Personal information
- Born: October 6, 1927 Eureka, South Dakota, U.S.
- Died: March 6, 2002 (aged 74)
- Height: 5 ft 1 in (155 cm)
- Sporting nationality: United States

Career
- Turned professional: 1950
- Former tour: LPGA Tour

Best results in LPGA major championships
- Western Open: 10th: 1956
- Titleholders C'ship: 10th: 1952
- Women's PGA C'ship: T6: 1956
- U.S. Women's Open: 4th: 1958

Achievements and awards
- World Golf Hall of Fame: 2024 (member page)

= Alice Bauer =

American professional golfer (1927–2002)

Alice Bauer (October 6, 1927 – March 6, 2002) was an American golfer. One of the founders of the LPGA, she played professionally and finished as high as 14th on the LPGA Tour money list, in 1956. Bauer had several top-10 finishes in major championships, including fourth place in the 1958 U.S. Women's Open.

==Biography==
Bauer was born in Eureka, South Dakota and took up golf; her father was a course owner. Her sister, Marlene, had already been playing golf by the time Bauer was approximately 10 years old, and according to Marlene, Alice followed once she saw her sister gaining attention from locals.

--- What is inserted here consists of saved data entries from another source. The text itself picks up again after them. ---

theorem State.juryRom_keeps {l : List Part} {s0 s : State} (a1 : Bool)
    (hk : within [Part.regs, .writes, .masts, .log, .lane, .intake, .time, .queue, .sup, .field, .mem] l = true) (g : Keeps l s0 s) : Keeps l s0 (State.juryRom s a1) := by
  refine Keeps.next (k := [Part.regs, .writes, .masts, .log, .lane, .intake, .time, .queue, .sup, .field, .mem]) (s := s) ?_ hk g
  clear hk g s0 l
  delta State.juryRom
  try beta_reduce
  repeat' first
    | intro _
    | (with_reducible first | assumption | exact Keeps.refl _ _ | apply Keeps.ite | apply Keeps.fold | apply State.romStep_keeps)
    | split
    | (clear_value *; split)
  all_goals first | rfl

theorem State.joinAtInstant_keeps {l : List Part} {s0 s : State}
    (hk : within [Part.regs, .writes, .masts, .log, .lane, .intake, .time, .pos, .app, .queue, .net, .sup, .field, .free, .mem] l = true) (g : Keeps l s0 s) : Keeps l s0 (State.joinAtInstant s) := by
  refine Keeps.next (k := [Part.regs, .writes, .masts, .log, .lane, .intake, .time, .pos, .app, .queue, .net, .sup, .field, .free, .mem]) (s := s) ?_ hk g
  clear hk g s0 l
  delta State.joinAtInstant
  try beta_reduce
  repeat' first
    | intro _
    | (with_reducible first | assumption | exact Keeps.refl _ _ | apply Keeps.ite | apply Keeps.fold | apply State.roundsAtInstant_keeps | apply State.juryRom_keeps | apply State.putF_keeps)
    | split
    | (clear_value *; split)
  all_goals first | rfl

theorem State.fieldAtInstant_keeps {l : List Part} {s0 s : State} (a1 : Nat)
    (hk : within [Part.regs, .log, .field] l = true) (g : Keeps l s0 s) : Keeps l s0 (State.fieldAtInstant s a1) := by
  refine Keeps.next (k := [Part.regs, .log, .field]) (s := s) ?_ hk g
  clear hk g s0 l
  delta State.fieldAtInstant
  try beta_reduce
  try lift_lets -underBinder
  repeat' first
    | (intro x; first | (have hx : Keeps [Part.regs, .log, .field] s x := (by unfold x; (repeat' first | intro _ | (with_reducible first | assumption | exact Keeps.refl _ _ | apply Keeps.ite | apply Keeps.fold | apply State.posTake_keeps | apply State.queuedDrop_keeps) | lift_lets -underBinder | split | (clear_value *; split)) <;> first | rfl); clear_value x) | skip)
    | (with_reducible first | assumption | exact Keeps.refl _ _ | apply Keeps.ite | apply Keeps.fold | apply State.posTake_keeps | apply State.queuedDrop_keeps)
    | lift_lets -underBinder
    | split
    | (clear_value *; split)
  all_goals first | rfl

theorem State.fbGate_keeps {l : List Part} {s0 s : State} (a1 : Nat)
    (hk : within [Part.fb] l = true) (g : Keeps l s0 s) : Keeps l s0 (State.fbGate s a1) := by
  refine Keeps.next (k := [Part.fb]) (s := s) ?_ hk g
  clear hk g s0 l
  delta State.fbGate
  try beta_reduce
  try lift_lets -underBinder
  repeat' first
    | (intro x; first | (have hx : Keeps [Part.fb] s x := (by unfold x; (repeat' first | intro _ | (with_reducible first | assumption | exact Keeps.refl _ _ | apply Keeps.ite | apply Keeps.fold | apply State.setBus_keeps) | lift_lets -underBinder | split | (clear_value *; split)) <;> first | rfl); clear_value x) | skip)
    | (with_reducible first | assumption | exact Keeps.refl _ _ | apply Keeps.ite | apply Keeps.fold | apply State.setBus_keeps)
    | lift_lets -underBinder
    | split
    | (clear_value *; split)
  all_goals first | rfl

theorem State.fbCycleStart_keeps {l : List Part} {s0 s : State} (a1 : Nat) (a2 : Bool)
    (hk : within [Part.regs, .log, .fb] l = true) (g : Keeps l s0 s) : Keeps l s0 (State.fbCycleStart s a1 a2) := by
  refine Keeps.next (k := [Part.regs, .log, .fb]) (s := s) ?_ hk g
  clear hk g s0 l
  delta State.fbCycleStart
  try beta_reduce
  try lift_lets -underBinder
  repeat' first
    | (intro x; first | (have hx : Keeps [Part.regs, .log, .fb] s x := (by unfold x; (repeat' first | intro _ | (with_reducible first | assumption | exact Keeps.refl _ _ | apply Keeps.ite | apply Keeps.fold | apply State.incF_keeps | apply State.raise_keeps | apply State.fbState_keeps | apply State.setBus_keeps | apply State.putF_keeps) | lift_lets -underBinder | split | (clear_value *; split)) <;> first | rfl); clear_value x) | skip)
    | (with_reducible first | assumption | exact Keeps.refl _ _ | apply Keeps.ite | apply Keeps.fold | apply State.incF_keeps | apply State.raise_keeps | apply State.fbState_keeps | apply State.setBus_keeps | apply State.putF_keeps)
    | lift_lets -underBinder
    | split
    | (clear_value *; split)
  all_goals first | rfl

theorem State.fbAtInstant_keeps {l : List Part} {s0 s : State} (a1 : List Nat) (a2 : Bool)
    (hk : within [Part.regs, .log, .fb] l = true) (g : Keeps l s0 s) : Keeps l s0 (State.fbAtInstant s a1 a2) := by
  refine Keeps.next (k := [Part.regs, .log, .fb]) (s := s) ?_ hk g
  clear hk g s0 l
  delta State.fbAtInstant
  try beta_reduce
  try lift_lets -underBinder
  repeat' first
    | (intro x; first | (have hx : Keeps [Part.regs, .log, .fb] s x := (by unfold x; (repeat' first | intro _ | (with_reducible first | assumption | exact Keeps.refl _ _ | apply Keeps.ite | apply Keeps.fold | apply State.fbGate_keeps | apply State.fbState_keeps | apply State.fbCycleStart_keeps) | lift_lets -underBinder | split | (clear_value *; split)) <;> first | rfl); clear_value x) | skip)
    | (with_reducible first | assumption | exact Keeps.refl _ _ | apply Keeps.ite | apply Keeps.fold | apply State.fbGate_keeps | apply State.fbState_keeps | apply State.fbCycleStart_keeps)
    | lift_lets -underBinder
    | split
    | (clear_value *; split)
  all_goals first | rfl

theorem State.slAtInstant_keeps {l : List Part} {s0 s : State}
    (hk : within [Part.stay] l = true) (g : Keeps l s0 s) : Keeps l s0 (State.slAtInstant s) := by
  refine Keeps.next (k := [Part.stay]) (s := s) ?_ hk g
  clear hk g s0 l
  delta State.slAtInstant
  try beta_reduce
  try lift_lets -underBinder
  repeat' first
    | (intro x; first | (have hx : Keeps [Part.stay] s x := (by unfold x; (repeat' first | intro _ | (with_reducible first | assumption | exact Keeps.refl _ _ | apply Keeps.ite | apply Keeps.fold | apply State.slSend_keeps) | lift_lets -underBinder | split | (clear_value *; split) | (with_reducible apply Keeps.upd_stay)) <;> first | rfl); clear_value x) | skip)
    | (with_reducible first | assumption | exact Keeps.refl _ _ | apply Keeps.ite | apply Keeps.fold | apply State.slSend_keeps)
    | lift_lets -underBinder
    | split
    | (clear_value *; split)
    | (with_reducible apply Keeps.upd_stay)
  all_goals first | rfl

When she was 11 years old, Alice began devoting time to golf. At the age of 14, she won the South Dakota amateur championship in 1942, becoming the youngest winner of the event. After her family relocated to California, Bauer became the 1949 Southern Cal Amateur winner, and posted other victories in the state. By 1950, Bauer had played in the U.S. Women's Amateur three times, and had won an exhibition match against leading professional player Patty Berg.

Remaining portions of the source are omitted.